Linear TV reach among younger audiences has declined long-term, yet live viewing remains resilient around major events, as we discussed in our previous article. Alongside this, Radio still reaches over 80% of UK adults weekly, including strong in-car listening among younger demographics.

So, it seems instead of disappearing, these channels may evolve into slightly smaller but highly valuable environments, delivering regulated, emotionally resonant spaces that cut through digital clutter. 

So, what does this mean for brands and advertisers?

For brands, the implication is clear: don’t pursue digital efficiency at the expense of impact.

Yes, digital channels and AI offer cost-effective solutions to target and engage with consumers. But over-optimising towards them risks invisibility; 55% say they would value advertising less if they knew it was AI-generated.

In a world of skippable ads and algorithmic clutter, live, regulated and human environments offer disproportionate brand-building opportunity. Linear TV, live radio, out-of-home, cinema and physical experiences create attention and memory structures that personalised feeds often fail to replicate.

Our advice

Utilise the capabilities of digital for precision and AI for optimisation, rather than as a replacement for traditional channels, which offer impact and cut-through at scale; and above all else, creativity that feels crafted and unmistakably human.

The Final Word

This isn’t a story of replacement, but of rebalancing.
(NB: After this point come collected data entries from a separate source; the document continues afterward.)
/-! ### write -/

@[simp] theorem State.write_now (s : State) (r : Region) (a : Nat) (l : List Byte) (p : Bool) : (s.write r a l p).now = s.now := rfl
@[simp] theorem State.write_fresh (s : State) (r : Region) (a : Nat) (l : List Byte) (p : Bool) : (s.write r a l p).fresh = s.fresh := rfl
@[simp] theorem State.write_porter (s : State) (r : Region) (a : Nat) (l : List Byte) (p : Bool) : (s.write r a l p).porter = s.porter := rfl
@[simp] theorem State.write_halls (s : State) (r : Region) (a : Nat) (l : List Byte) (p : Bool) : (s.write r a l p).halls = s.halls := rfl
@[simp] theorem State.write_stairs (s : State) (r : Region) (a : Nat) (l : List Byte) (p : Bool) : (s.write r a l p).stairs = s.stairs := rfl
@[simp] theorem State.write_landings (s : State) (r : Region) (a : Nat) (l : List Byte) (p : Bool) : (s.write r a l p).landings = s.landings := rfl
@[simp] theorem State.write_mem (s : State) (r : Region) (a : Nat) (l : List Byte) (p : Bool) : (s.write r a l p).mem = memWriteAll s.mem r (s.parkGone r) a l := rfl
@[simp] theorem State.write_poison (s : State) (r : Region) (a : Nat) (l : List Byte) (p : Bool) : (s.write r a l p).poison = markWrite s.poison r a l.length p := rfl
@[simp] theorem State.write_claims (s : State) (r : Region) (a : Nat) (l : List Byte) (p : Bool) : (s.write r a l p).claims = s.claims := rfl
@[simp] theorem State.write_nextClaim (s : State) (r : Region) (a : Nat) (l : List Byte) (p : Bool) : (s.write r a l p).nextClaim = s.nextClaim := rfl
@[simp] theorem State.write_vols (s : State) (r : Region) (a : Nat) (l : List Byte) (p : Bool) : (s.write r a l p).vols = s.vols := rfl
@[simp] theorem State.write_jobs (s : State) (r : Region) (a : Nat) (l : List Byte) (p : Bool) : (s.write r a l p).jobs = s.jobs := rfl
@[simp] theorem State.write_leaves (s : State) (r : Region) (a : Nat) (l : List Byte) (p : Bool) : (s.write r a l p).leaves = s.leaves := rfl
@[simp] theorem State.write_shadows (s : State) (r : Region) (a : Nat) (l : List Byte) (p : Bool) : (s.write r a l p).shadows = s.shadows := rfl
@[simp] theorem State.write_pairs (s : State) (r : Region) (a : Nat) (l : List Byte) (p : Bool) : (s.write r a l p).pairs = s.pairs := rfl
@[simp] theorem State.write_refs (s : State) (r : Region) (a : Nat) (l : List Byte) (p : Bool) : (s.write r a l p).refs = s.refs := rfl
@[simp] theorem State.write_slots (s : State) (r : Region) (a : Nat) (l : List Byte) (p : Bool) : (s.write r a l p).slots = s.slots := rfl
@[simp] theorem State.write_parkUsed (s : State) (r : Region) (a : Nat) (l : List Byte) (p : Bool) : (s.write r a l p).parkUsed = s.parkUsed := rfl
@[simp] theorem State.write_farUsed (s : State) (r : Region) (a : Nat) (l : List Byte) (p : Bool) : (s.write r a l p).farUsed = s.farUsed := rfl
@[simp] theorem State.write_spineUsed (s : State) (r : Region) (a : Nat) (l : List Byte) (p : Bool) : (s.write r a l p).spineUsed = s.spineUsed := rfl
@[simp] theorem State.write_plans (s : State) (r : Region) (a : Nat) (l : List Byte) (p : Bool) : (s.write r a l p).plans = s.plans := rfl
@[simp] theorem State.write_steps (s : State) (r : Region) (a : Nat) (l : List Byte) (p : Bool) : (s.write r a l p).steps = s.steps := rfl
@[simp] theorem State.write_nextStep (s : State) (r : Region) (a : Nat) (l : List Byte) (p : Bool) : (s.write r a l p).nextStep = s.nextStep := rfl
@[simp] theorem State.write_unpins (s : State) (r : Region) (a : Nat) (l : List Byte) (p : Bool) : (s.write r a l p).unpins = s.unpins := rfl
@[simp] theorem State.write_kept (s : State) (r : Region) (a : Nat) (l : List Byte) (p : Bool) : (s.write r a l p).kept = s.kept := rfl
@[simp] theorem State.write_clasps (s : State) (r : Region) (a : Nat) (l : List Byte) (p : Bool) : (s.write r a l p).clasps = s.clasps := rfl
@[simp] theorem State.write_retries (s : State) (r : Region) (a : Nat) (l : List Byte) (p : Bool) : (s.write r a l p).retries = s.retries := rfl
@[simp] theorem State.write_binds (s : State) (r : Region) (a : Nat) (l : List Byte) (p : Bool) : (s.write r a l p).binds = s.binds := rfl
@[simp] theorem State.write_nextBind (s : State) (r : Region) (a : Nat) (l : List Byte) (p : Bool) : (s.write r a l p).nextBind = s.nextBind := rfl
@[simp] theorem State.write_out (s : State) (r : Region) (a : Nat) (l : List Byte) (p : Bool) : (s.write r a l p).out = s.out := rfl
@[simp] theorem State.write_pending (s : State) (r : Region) (a : Nat) (l : List Byte) (p : Bool) : (s.write r a l p).pending = s.pending := rfl
@[simp] theorem State.write_hall (s : State) (r : Region) (a : Nat) (l : List Byte) (p : Bool) (k : Nat) : (s.write r a l p).hall k = s.hall k := rfl
@[simp] theorem State.write_stair (s : State) (r : Region) (a : Nat) (l : List Byte) (p : Bool) (k j : Nat) : (s.write r a l p).stair k j = s.stair k j := rfl
@[simp] theorem State.write_landing (s : State) (r : Region) (a : Nat) (l : List Byte) (p : Bool) (k j i : Nat) : (s.write r a l p).landing k j i = s.landing k j i := rfl
@[simp] theorem State.write_vol (s : State) (r : Region) (a : Nat) (l : List Byte) (p : Bool) (k : Nat) : (s.write r a l p).vol k = s.vol k := rfl
@[simp] theorem State.write_job (s : State) (r : Region) (a : Nat) (l : List Byte) (p : Bool) (k : Nat) : (s.write r a l p).job k = s.job k := rfl
@[simp] theorem State.write_clasp (s : State) (r : Region) (a : Nat) (l : List Byte) (p : Bool) (k : Nat) : (s.write r a l p).clasp k = s.clasp k := rfl
@[simp] theorem State.write_claim (s : State) (r : Region) (a : Nat) (l : List Byte) (p : Bool) (k : Nat) : (s.write r a l p).claim? k = s.claim? k := rfl
@[simp] theorem State.write_hallNet (s : State) (r : Region) (a : Nat) (l : List Byte) (p : Bool) (k : Nat) : (s.write r a l p).hallNet k = s.hallNet k := rfl
@[simp] theorem State.write_hallUp (s : State) (r : Region) (a : Nat) (l : List Byte) (p : Bool) (k : Nat) : (s.write r a l p).hallUp k = s.hallUp k := rfl
@[simp] theorem State.write_running (s : State) (r : Region) (a : Nat) (l : List Byte) (p : Bool) : (s.write r a l p).running = s.running := rfl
Digital platforms will continue to scale, AI will become embedded across planning, production and personalisation, and automation will expand into every industry.

But as efficiency becomes ubiquitous, meaning becomes scarce. As feeds become infinite, attention becomes finite. And as interactions become automated, human connection becomes premium. Traditional media and real-world human experiences won’t disappear - they will become more valued, more trusted and ultimately more powerful.

Traditional channels will win by offering what digital and automation cannot fully replicate: presence, cultural simultaneity, regulated trust and unmistakably human creativity.

The fundamental human need for connection will always exist. Brands that fail to invest in human creativity and traditional channels will get swallowed by the digital automation tsunami that is coming - and there aren’t any lifeboats.